CFOs lacking in corporate real estate strategy, says E&Y survey

December 30, 2002—Ernst & Young surveyed chief finance officers and chief operating officers of 103 European companies, but says while cost-cutting is top of the boardroom agenda, company chiefs are ignoring savings of up to 20% from a focused real estate strategy.

The objective of the survey, “Views of Corporate Real Estate from the Boardroom,” was to determine how well understood real estate was amongst the top decision makers. The responses show that the real estate industry has work to do to increase the corporate occupiers understanding of the potential that exists within their bricks and mortar, says E&Y.

Reducing the cost base (41%) and improving revenues (32%) were considered the most pressing commercial challenges facing businesses, along with expansion into new markets, the ongoing recruitment and retention of key talent and risk management.

The responses fell into two distinct areas of focus that of cost management and maintaining/building the business. E&Y says that, in their experience, property solutions can help to meet both these needs but frequently “an external catalyst is required to achieve the optimum solution as in-house teams frequently lack the combination of resources and knowledge of up to the minute real estate solutions”.

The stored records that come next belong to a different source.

-- ==== Sys2Proof/Laws/PerInstr.lean ====
section
/-! SUPPORT. Families of statements about every instruction as syntax, one lemma per constructor of `Instr`. FitsWord: the
encoder's word has 32 bits (R129), and an event has none. -/

namespace Sys2Proof.Laws

/-- The word that the encoder gives an instruction has 32 bits. -/
def FitsWord.Statement (i : Instr) : Prop := ∀ w, encode i = some w → w < 2 ^ 32

theorem FitsWord.of {i : Instr} {v : Nat} (h : encode i = some v) (hv : v < 2 ^ 32) : FitsWord.Statement i :=
  fun w hw => by rw [h] at hw; cases hw; exact hv

theorem FitsWord.ofNone {i : Instr} (h : encode i = none) : FitsWord.Statement i :=
  fun w hw => by rw [h] at hw; cases hw

theorem FitsWord.code_width (x : Width) : x.code < 4 := by cases x <;> decide
theorem FitsWord.code_order (x : Order) : x.code < 4 := by cases x <;> decide
theorem FitsWord.code_scope (x : Scope) : x.code < 6 := by cases x <;> decide
theorem FitsWord.code_intty (x : IntTy) : x.code < 6 := by cases x <;> decide
theorem FitsWord.code_fltty (x : FltTy) : x.code < 3 := by cases x <;> decide
theorem FitsWord.code_cond (x : Cond) : x.code < 7 := by cases x <;> decide
theorem FitsWord.code_rmode (x : RMode) : x.code < 3 := by cases x <;> decide
theorem FitsWord.code_packfmt (x : PackFmt) : x.code < 7 := by cases x <;> decide
theorem FitsWord.code_tier (x : Tier) : x.code < 5 := by cases x <;> decide
theorem FitsWord.code_numty (x : NumTy) : x.code < 11 := by cases x with
  | int t => have := FitsWord.code_intty t; simp only [NumTy.code]; omega
  | flt t => have := FitsWord.code_fltty t; simp only [NumTy.code]; omega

The survey identified the initiatives businesses are undertaking in order to address the challenges they face from the downturn in the global economy. Over 80% were implementing some form of cost reduction program, yet 37% received no management information on their real estate, and 55% had no real estate strategy.

“Ernst & Youngs experience is that sustainable savings of up to 20% can be achieved by undertaking a focused review of the real estate portfolio,” says their report. “But this highlights a common theme that has emerged from the survey; real estate appears to lack management focus, and therefore its potential is misunderstood and opportunities are being overlooked.”

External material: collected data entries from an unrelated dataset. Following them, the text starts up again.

theorem fit_of (s : State) (h1 : s.ctx.live = true) (h2 : s.ctx.wait = none) (h3 : s.inGang = false)
    (h4 : s.ctx.pfx = none) (h5 : s.core.archmap = 0) (h6 : s.ctx.pendG = 0) (h7 : s.ctx.reports = [])
    (h8 : s.ctx.pendV = 0) : Fit s :=
  ⟨fun i => issues_of s i h1 h2 h3 h4 h5, fun n => canRead_of s n h6 h7, fun n => canWrite_of s n h6, fun n => vready_of s n h8⟩

/-! ### Hypotheses met: encodings, the step, memory -/

theorem test_hyps_decode_of_encode : (Instr.dep 63 63 0 63).wf = true ∧ encode (.dep 63 63 0 63) = some 0x2FFFE03F ∧
    (Instr.rmask 7 30).wf = true ∧ encode (.rmask 7 30) ≠ none := by decide

theorem test_hyps_encode_of_decode : decodeWord 0xFFFFFFFF = .error (.ill 0xFFFFFFFF) ∧
    decodeWord 0x0C816617 = .ok (.lop3 8 5 6 0x17) := by decide

def aboutToStep : State := State.reset.withFetchWord 32 0x10501678

theorem test_hyps_step_runs : aboutToStep.agenda = [.issue aboutToStep.core.id] ∧
    aboutToStep.issues aboutToStep.core = true ∧
    aboutToStep.core.ctxs.find? (fun x => x.live && x.pfx.isSome) = none ∧ aboutToStep.peers = [] ∧ aboutToStep.waits = false ∧
    State.boundaryTurn { aboutToStep with agenda := [], stalled := false } = none ∧
    aboutToStep.core.choose (State.readyCtxs { aboutToStep with agenda := [], stalled := false }) = some aboutToStep.ctx.num ∧
    aboutToStep.ctx.wait = none ∧ aboutToStep.ctx.ar = false ∧ aboutToStep.ctx.pc < aboutToStep.core.xbound ∧
    aboutToStep.core.lmFlips = [] ∧ decodeWord aboutToStep.wordHere = .ok (.addi 5 0 0x1678) ∧ aboutToStep.ctx.pfx = none ∧
    State.groupFetch groupBound { aboutToStep with agenda := [], stalled := false } = none ∧
    (withCtx aboutToStep fun c => { c with pfx := some ⟨[5], none, false, false, 0x10⟩ }).ctx.pfx.isSome = true :=
  ⟨rfl, by decide, by decide, rfl, by decide, by decide, by decide, rfl, rfl, by decide, rfl, by decide, rfl, by decide, rfl⟩

theorem test_hyps_step_next : ∃ t, exec (.addi 5 0 0x1678) { aboutToStep with agenda := [], stalled := false } = .next t ∧
    t.stalled = false ∧ t.G 5 = 0x1678 := ⟨_, rfl, rfl, by decide⟩

theorem test_hyps_memories : State.reset.MemoriesWf ∧ ∃ t, step aboutToStep = .next t := by
  refine ⟨⟨rfl, rfl, rfl, rfl, ?_⟩, ⟨_, rfl⟩⟩
  intro c hc
  simp only [State.cores, State.reset, List.mem_singleton] at hc
  subst hc
  exact rfl

theorem test_hyps_memory : Memory.wf [(0, 1), (7, 255)] = true ∧ Memory.wf [] = true ∧ Memory.wf [(0, 0)] = false ∧
    Memory.wf [(7, 1), (0, 1)] = false := by decide

/-! ### Hypotheses met: scalar words -/

theorem test_hyps_ready : Fit ready := fit_of _ rfl rfl rfl rfl rfl rfl rfl rfl

def wide : State := withG (withG ready 1 0x8000000000000000) 2 0xFFFFFFFFFFFFFFFF

theorem test_hyps_alu : Fit wide ∧ (wide.G 1).toInt = -2 ^ 63 ∧ (wide.G 2).toInt = -1 ∧ wide.G 0 = 0 :=
  ⟨fit_of _ rfl rfl rfl rfl rfl rfl rfl rfl, by decide, by decide, by decide⟩

theorem test_hyps_elements : (7 : BitVec 6).toNat < Width.w8.bits ∧ (63 : BitVec 6).toNat < Width.w64.bits ∧
    (0 : BitVec 6).toNat + (63 : BitVec 6).toNat + 1 ≤ 64 ∧ (63 : BitVec 6).toNat + (0 : BitVec 6).toNat + 1 ≤ 64 := by decide

theorem test_hyps_jalr : (withG ready 1 0xFFFFC).G 1 + (0 : BitVec 14).signExtend 64 = 0xFFFFC ∧
    ((withG ready 1 0xFFFFC).G 1 + (1 : BitVec 14).signExtend 64).toNat % 4 = 1 ∧
    ((withG ready 1 0xFFFFC).G 1 + (4 : BitVec 14).signExtend 64).toNat = 0x100000 ∧ Fit (withG ready 1 0xFFFFC) :=
  ⟨by decide, by decide, by decide, fit_of _ rfl rfl rfl rfl rfl rfl rfl rfl⟩

def inGroup (p : Pfx) : State := withCtx ready fun c => { c with pfx := some p, pc := 0x14 }

theorem test_hyps_prefixes : ready.ctx.live = true ∧ ready.ctx.wait = none ∧ ready.inGang = false ∧ ready.ctx.pfx = none ∧
    ready.payloads.length < 2 ∧ 2 ≤ (inGroup ⟨[1, 2], some true, true, false, 0x10⟩).payloads.length ∧
    (inGroup ⟨[1, 2], some true, true, false, 0x10⟩).inGang = false :=
  ⟨rfl, rfl, rfl, rfl, by decide, by decide, rfl⟩

/-- What the completion clauses of the prefixes and the hints ask for: contexts alone that may issue, with and without a prefix. -/
theorem test_hyps_hints : Fit ready ∧ (ready.ctx.live = true ∧ ready.ctx.wait = none ∧ ready.inGang = false ∧ ready.ctx.pfx = none) ∧
    (∃ t, exec (.immx 5) ready = .next t ∧ t.payloads = [5]) ∧ (∃ t, exec (.likely true) ready = .next t ∧ t.ctx.pc = 0x14) ∧
    (∃ t, exec .nofold ready = .next t ∧ t.ctx.pc = 0x14) ∧ (∃ t, exec (.prio 5) ready = .next t ∧ t.ctx.level = 5) ∧
    (∃ t, exec (.rev 1) ready = .next t ∧ t.ctx.revn = 1) ∧ (∃ t, exec (.hnop 6 0) ready = .next t ∧ t.ctx.pc = 0x14) ∧
    ∃ t, exec (.spin 1) ready = .next t ∧ t.ctx.pc = 0x14 :=
  ⟨fit_of _ rfl rfl rfl rfl rfl rfl rfl rfl, ⟨rfl, rfl, rfl, rfl⟩, ⟨_, rfl, by decide⟩, ⟨_, rfl, by decide⟩, ⟨_, rfl, by decide⟩,
    ⟨_, rfl, by decide⟩, ⟨_, rfl, by decide⟩, ⟨_, rfl, by decide⟩, ⟨_, rfl, by decide⟩⟩

theorem test_hyps_fetch_checks : (inGroup ⟨[], none, false, true, 0x10⟩).ctx.groupIll (.add 1 2 3) = true ∧
    (inGroup ⟨[5], none, false, false, 0x10⟩).ctx.groupIll (.add 1 2 3) = true ∧
    (inGroup ⟨[5], none, false, false, 0x10⟩).ctx.groupIll (.addi 1 2 3) = false ∧ encode (.add 1 2 3) = some 0x04108300 ∧
    (withCore ready fun c => { c with archmap := 2 }).core.archmap.getLsbD (Instr.add 1 2 3).major = true ∧
    (withCore ready fun c => { c with archmap := 2 }).ctx.ar = false ∧ ready.ctx.byp = false := by decide

/-! ### Hypotheses met: traps -/

theorem test_hyps_trap_entry : cMISAL < 0x100 ∧ cMISAL ≠ cSTRUCT ∧ cMISAL ≠ cLOST ∧ cMISAL ≠ cXFETCH ∧ cMISAL ≠ cARCH ∧
    handled.ctx.ti = false ∧ handled.ctx.sys.trapv.bits 19 2 ≠ 0 := by decide

def overlaid : State := withSys ready fun y => { y with ovlh := 0xFFC, trapv := 0x100 }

Other initiatives included the outsourcing of non-core activities, consolidation and disposal of non-core assets. “There are significant real estate implications and opportunities with each of these initiatives, which are often overlooked,” continues E&Y. “The finding that 19% of organizations did not consider the real estate function until the implementation phase supports this. When asked specifically what real estate initiatives the businesses were planning to undertake in the next 12 months, the responses showed little emphasis on property performance, and a notable shift towards releasing capital tied up in real estate through disposal and securitization.

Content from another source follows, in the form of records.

-- ==== Sys2Proof/Machine/ProtectionOps.lean ====
section
/-! DEFINITION. Pump Protection's own operations (Chapter 4) and a pump's run state (Chapter 2): the fault timers, the feedback
watch, run commands and the start confirm. -/

namespace Sys2Proof.Machine

/-! ## Fault timers -/

def FaultCond.all : List FaultCond := [.failToStart, .runLost, .overtemp, .overcurrent, .undercurrent]

def FaultTimers.get (t : FaultTimers) : FaultCond → Timer
  | .failToStart => t.failToStart
  | .runLost => t.runLost
  | .overtemp => t.overtemp
  | .overcurrent => t.overcurrent
  | .undercurrent => t.undercurrent

/-- Whether a fault timer of the pump runs. -/
def FaultTimers.anyRuns (t : FaultTimers) : Bool := FaultCond.all.any fun c => (t.get c).isSome

/-- The duration of a fault timer in seconds (section 4.3). -/
def Image.faultSeconds (m : Image) : FaultCond → Nat
  | .failToStart => m.prot.startConfirmS
  | .runLost => m.prot.runLostS
  | .overtemp => m.prot.overtempS
  | .overcurrent => m.prot.ocS
  | .undercurrent => m.prot.ucS

/-- The current of a pump while its channel is IN_SERVICE, in dA (R70). -/
def State.current (s : State) (p : Pump) : Option Nat := s.level (.cur p)

/-- Whether a trip condition of a pump is present (R67 to R71). -/
def State.faultPresent (s : State) (p : Pump) : FaultCond → Bool
  | .failToStart => s.runState p == .starting && !s.runFb p
  | .runLost => s.runState p == .running && !s.runFb p
  | .overtemp => s.inputs.overtemp.get p
  | .overcurrent =>
    s.runState p == .running && (match s.current p with
      | some v => s.img.prot.ocLimit.get p < v
      | none => false)
  | .undercurrent =>
    s.runState p == .running && (s.ppr.get p).armed && (match s.current p with
      | some v => v < s.img.prot.ucLimit.get p
      | none => false)

/-- A pump whose state is HEALTHY or ALERT. -/
def Protection.watched : Protection → Bool
  | .healthy | .alert => true
  | .tripped | .lockedOut => false

/-- One fault timer after a judgement: it goes on, starts or stops with its condition (R66). -/
def State.faultTimerNow (s : State) (p : Pump) (c : FaultCond) : Timer :=
  if s.faultPresent p c then
    match (s.ppr.get p).faults.get c with
    | some t => some t
    | none => some s.uptime
  else none

/-- The five timers after a judgement. -/
def State.faultTimersNow (s : State) (p : Pump) : FaultTimers :=
  ⟨s.faultTimerNow p .failToStart, s.faultTimerNow p .runLost, s.faultTimerNow p .overtemp,
    s.faultTimerNow p .overcurrent, s.faultTimerNow p .undercurrent⟩

/-- Judge the trip conditions of an installed pump in HEALTHY or ALERT: each timer follows its condition, and the pump is in
ALERT while one runs (R65, R66). -/
def State.judgeFaults (s : State) (p : Pump) : State :=
  let r := s.ppr.get p
  if s.pumpIn p && r.protection.watched then
    let ts := s.faultTimersNow p
    let st : Protection := if ts.anyRuns then .alert else .healthy
    (s.modProt p fun r => { r with faults := ts, protection := st }).reportIf (st != r.protection) .pumps
  else s

/-! ## Feedback watch -/

/-- RUN_MISMATCH: the watch's timer has expired (R81, R82). -/
def Watch.mismatch : Watch → Bool
  | .stopWatch none | .uncommanded none => true
  | _ => false

/-- The feedback watch moves, and RUN_MISMATCH with it (R81, R82). -/
def State.setWatch (s : State) (p : Pump) (w : Watch) : State :=
  (s.modProt p fun r => { r with watch := w }).setCondition (.pump p .runMismatch) w.mismatch

/-! ## Run state -/

/-- The silence timer follows the count of RUNNING pumps (R127). -/
def State.followRunning (s : State) (before : Nat) : State :=
  if before = 0 ∧ s.runningCount ≠ 0 then s.modFbl fun b => { b with silence := .running s.uptime }
  else if before ≠ 0 ∧ s.runningCount = 0 then s.modFbl fun b => { b with silence := .stopped }
  else s

/-- A pump changes its run state, reported in PUMPS (R53). -/
def State.setRun (s : State) (p : Pump) (r : RunState) : State :=
  ((s.modDuty p fun d => { d with run := r }).reportIf (s.runState p != r) .pumps).followRunning s.runningCount

/-- The duty of a reference in percent: rounded(r × 255 / 100) (R50). -/
def dutyOf (r : Nat) : Nat := (r * 255 + 50) / 100

/-- A driven pump takes a new reference, whose duty is pending (R50). -/
def DutyPump.setRef (d : DutyPump) (r : Nat) : DutyPump := { d with speedRef := r, pendingDuty := dutyOf r }

/-- RUN_CMD of a commanded pump goes off: STOPPED with the min-off timer started, the reference at 0, the feedback watch begun
in AUTO with feedback, the conditions judged (R29, R30, R81). -/
def State.dropPump (s : State) (p : Pump) : State :=
  let t := ((s.modDuty p fun d =>
    { d with startTime := none, minRun := none, minOff := s.timer s.img.duty.minOffS, rampNext := none,
             speedRef := 0, pendingDuty := 0 }).setRun p .stopped).modProt p fun r =>
    { r with runningSince := none, armed := false }
  (if t.inAuto p && t.runFb p then t.setWatch p (.stopWatch (some t.uptime)) else t).judgeFaults p

/-- The start confirm: RUNNING, with running-since set (R67). -/
def State.startConfirm (s : State) (p : Pump) : State :=
  ((s.setRun p .running).modProt p fun r =>
    { r with runningSince := some s.uptime, armed := false }).judgeFaults p

/-- The start history after a grant at `t` seconds: at most 16 entries (R32). -/
def addStartEntry (h : List Nat) (t : Nat) : List Nat := (if 16 ≤ h.length then h.drop 1 else h) ++ [t]

/-- A grant reaches a pump: RUN_CMD on, STARTING, with its start time, history entry, min-run timer, credited start and, on a
drive, its first reference; the feedback watch ends, and active feedback confirms the start at once (R28, R67, R81). -/
def State.grantPump (s : State) (p : Pump) : State :=
  let t := (((s.modDuty p fun d =>
    let d := { d with
      startTime := some s.uptime
      history := addStartEntry d.history s.upSeconds
      minRun := s.timer s.img.duty.minRunS
      minOff := none }
    if s.img.drive p then { d.setRef s.img.duty.minSpeed with rampNext := some (s.uptime + 1000) } else d).setRun p
      .starting).credit (·.addStart p)).setWatch p .idle
  if t.runFb p then t.startConfirm p else t.judgeFaults p

end Sys2Proof.Machine
end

“This gain in popularity of property securitization (19% of the survey respondents planned property securitization over the following 12 months) is noteworthy, as it suggests a lack of understanding at the executive level of the optimal solutions to be applied to the property asset base. Supporting the theme of real estate being misunderstood is the statistic that 18% of the respondents had undertaken no real estate initiatives in the last 12 months, and 31% had no plans over the next 12 months. This might suggest that not all options have been fully considered.”